*** Excerpted data

/-- Admission and content: a report is sound from a station (a LEVEL from an office too) with a good body; an
administrative frame from an office; a request from an office to this station; a frame that fails is answered with
REFUSED or counted as malformed, and leaves the receive buffer; a frame without an owner only leaves it. (That the start
and configuration unit answers an unknown kind: log 5.) -/
def Obligations.FramesAreAdmittedOrDiscarded : Prop :=
  (∀ (f : Frame) (k : FrameKind), kindOfCode f.kind = some k →
    (familyOf k = .report → verdict f = (if (1 ≤ f.src ∧ f.src ≤ 47 ∨ k = .level ∧ 48 ≤ f.src ∧ f.src ≤ 63)
      ∧ contentTest k f.body = none then .sound else .counted))
    ∧ (familyOf k = .administrative → verdict f = (if 48 ≤ f.src ∧ f.src ≤ 63 then
        match contentTest k f.body with
        | none => .sound
        | some c => if f.dest = 0 then .counted else .refused c
        else .counted))
    ∧ (familyOf k = .request → verdict f = (if 48 ≤ f.src ∧ f.src ≤ 63 ∧ f.dest ≠ 0 then
        match contentTest k f.body with
        | none => .sound
        | some c => .refused c
        else .counted))
    ∧ (familyOf k = .reply → verdict f = .counted))
  ∧ (∀ (s : State) (e : RxEntry) (rest : List RxEntry) (left : State), s.unit.powered = true →
    s.link.buffer = e :: rest → left = s.setLink { s.link with buffer := rest } →
    (kindOfCode e.frame.kind = none → exec .unknownKindFrame s
      = .next (if 48 ≤ e.frame.src ∧ e.frame.src ≤ 63 ∧ e.frame.dest ≠ 0
          then refuse e.frame.src e.frame.kind .unknownKind .startUnit left
          else left.setCounts { s.counts with malformed := min (s.counts.malformed + 1) 65535 }))
    ∧ (∀ k b, kindOfCode e.frame.kind = some k → b ∈ mainOwners k →
      (verdict e.frame = .counted → exec (takeCommand k b) s
        = .next (left.setCounts { s.counts with malformed := min (s.counts.malformed + 1) 65535 }))
      ∧ (∀ c, verdict e.frame = .refused c → exec (takeCommand k b) s
        = .next (refuse e.frame.src e.frame.kind c b left))
      ∧ (verdict e.frame = .sound → ownersOf k e.frame.src s.inConfigFault = [] →
        exec (takeCommand k b) s = .next left)))

/-! ## The bay line (chapter 7) -/

/-- CHARACTER_RECEIVED and CHARACTER_TIMEOUT while the station does not send: a marked character for this station opens
a frame and another mutes the receiver, a partial frame being counted; a stray character is counted once a run; a frame
is complete with its second check character, is weighed by its check and its source, and joins the receive buffer while
that holds fewer than four; three silent character times since its last character discard a partial frame, so that a
timeout taken after a head that came at the same instant leaves the head's frame. (Characters during the lead and the tail,
and one both marked and mis-framed, are the model's reading: logs 18 and 19; so is the count of character times that the
timeout carries: log 17.) -/
def Obligations.CharactersAssembleFrames : Prop :=
  ∀ (s : State) (data : Byte) (quiet : State), s.unit.powered = true → (∀ n, s.link.driver ≠ .sending n) →
    quiet = s.setLink { s.link with silence := none } →
    (∀ marked good, s.link.receiver = .muted → (marked = true → good = false) →
      exec (.characterReceived data marked good) s = .next quiet)
    ∧ (∀ r framing, r = (if data.toNat = 0 ∨ data.toNat = s.ownAddress then Receiver.assembling data.toNat []
        else .muted) → framing = (match s.link.receiver with
          | .assembling _ _ => min (s.counts.framing + 1) 65535
          | _ => s.counts.framing) →
      exec (.characterReceived data true true) s
        = .next ((quiet.setLink { quiet.link with receiver := r }).setCounts { s.counts with framing := framing }))
    ∧ (∀ counted marked good, s.link.receiver = .seeking counted → (marked = true → good = false) →
      exec (.characterReceived data marked good) s = .next (if counted then quiet
        else (quiet.setLink { quiet.link with receiver := .seeking true }).setCounts
          { s.counts with framing := min (s.counts.framing + 1) 65535 }))
    ∧ (∀ w, (∀ dest cs, s.link.receiver ≠ .assembling dest cs) → exec (.characterTimeout w) s = .next s)
    ∧ (∀ dest cs, s.link.receiver = .assembling dest cs →
      (∀ marked, exec (.characterReceived data marked false) s
        = .next ((quiet.setLink { quiet.link with receiver := .seeking false }).setCounts
          { s.counts with framing := min (s.counts.framing + 1) 65535 }))
      ∧ (∀ w n, n = s.link.silence.getD 0 + w →
        (3 ≤ n → exec (.characterTimeout w) s
          = .next ((s.setLink { s.link with receiver := .seeking false, silence := some n }).setCounts
            { s.counts with framing := min (s.counts.framing + 1) 65535 }))
        ∧ (n < 3 → exec (.characterTimeout w) s = .next s))
      ∧ ∀ all n seek, all = cs ++ [data] → n = field all 2 1 →
        seek = quiet.setLink { quiet.link with receiver := .seeking false } →
        (all.length < 3 ∨ n ≤ 64 ∧ all.length < 5 + n →
          exec (.characterReceived data false true) s
            = .next (quiet.setLink { quiet.link with receiver := .assembling dest all }))
        ∧ (3 ≤ all.length → 64 < n → exec (.characterReceived data false true) s
          = .next (seek.setCounts { s.counts with framing := min (s.counts.framing + 1) 65535 }))
        ∧ (n ≤ 64 → all.length = 5 + n →
          (checkCode (all.take (3 + n)) ≠ field all (3 + n) 2 → exec (.characterReceived data false true) s
            = .next (seek.setCounts { s.counts with check := min (s.counts.check + 1) 65535 }))
          ∧ (checkCode (all.take (3 + n)) = field all (3 + n) 2 →
            (field all 0 1 = 0 ∨ 63 < field all 0 1 ∨ field all 0 1 = s.ownAddress →
              exec (.characterReceived data false true) s
                = .next (seek.setCounts { s.counts with malformed := min (s.counts.malformed + 1) 65535 }))
            ∧ (1 ≤ field all 0 1 → field all 0 1 ≤ 63 → field all 0 1 ≠ s.ownAddress →
              exec (.characterReceived data false true) s = .next (if s.link.buffer.length < 4
                then seek.setLink { seek.link with buffer := s.link.buffer
                  ++ [⟨⟨dest, field all 0 1, field all 1 1, (all.drop 3).take n⟩, []⟩] }
                else seek.setCounts { s.counts with overrun := min (s.counts.overrun + 1) 65535 })))))

/-- ACCESS_GAP_REACHED, LEAD_TIME_END, the matched echoes of CHARACTER_RECEIVED, and FRAME_SENT: a JOINED station takes
the line for the oldest frame of the lowest class once the silence reaches its gap, sends its characters from the end of
the lead time, and at the end of the tail, which every matched echo precedes, its entry leaves the queue; in LISTEN and
ISOLATED no attempt begins. (The silence is the command's count of character times: log 17.) -/
def Obligations.AttemptsSendTheFirstFrame : Prop :=
  (∀ (s : State) (n : Nat), s.unit.powered = true → s.link.driver = .released → s.link.silence = none →
    (s.link.join = .listen ∨ s.link.join = .isolated →
      exec (.accessGapReached n) s = .next (s.setLink { s.link with silence := some n }))
    ∧ ∀ a e b (gap : Nat), s.link.join = .joined →
      gap = 3 + 2 * accessClass e.kind
        + (if e.attempt ≤ 1 then 0 else (s.ownAddress * 5 + e.attempt * 3) % 16) →
      (∀ q ∈ a, accessClass e.kind < accessClass q.kind) → (∀ q ∈ b, accessClass e.kind ≤ accessClass q.kind) →
      (n < gap → s.link.reserved = [] → s.link.ordinary = a ++ e :: b →
        exec (.accessGapReached n) s = .next (s.setLink { s.link with silence := some n }))
      ∧ (gap ≤ n → s.link.reserved = [] → s.link.ordinary = a ++ e :: b →
        exec (.accessGapReached n) s = .next (s.setLink { s.link with
          silence := some n, driver := .lead, ordinary := a ++ { e with status := .inTransmission } :: b }))
      ∧ (gap ≤ n → s.link.reserved = a ++ e :: b →
        exec (.accessGapReached n) s = .next (s.setLink { s.link with
          silence := some n, driver := .lead, reserved := a ++ { e with status := .inTransmission } :: b })))
  ∧ (∀ s : State, s.unit.powered = true → s.link.driver = .lead →
    exec .leadTimeEnd s = .next (s.setLink { s.link with driver := .sending 0, silence := none }))
  ∧ (∀ (s : State) (e : TxEntry) (cs : List (Byte × Bool)) (m : Nat), s.unit.powered = true →
    s.link.current = some e → cs = s.charactersOf e →
    (∀ data marked, s.link.driver = .sending m → cs[m]? = some (data, marked) →
      exec (.characterReceived data marked true) s = .next (s.setLink { s.link with
        silence := none, driver := if m + 1 < cs.length then .sending (m + 1) else .tail }))
    ∧ (s.link.driver = .tail → e.purpose = .plain → exec .frameSent s = .next (s.setLink { s.link with
        driver := .released, failures := 0
        ordinary := s.link.ordinary.filter fun q => q.status != .inTransmission
        reserved := s.link.reserved.filter fun q => q.status != .inTransmission }))
    ∧ (s.link.driver ≠ .tail → exec .frameSent s = .next s))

******

=== Exercise goal ===
Please go through the material and return each line where the word "accessClass" appears.

=== Output below ===
      gap = 3 + 2 * accessClass e.kind
      (∀ q ∈ a, accessClass e.kind < accessClass q.kind) → (∀ q ∈ b, accessClass e.kind ≤ accessClass q.kind) →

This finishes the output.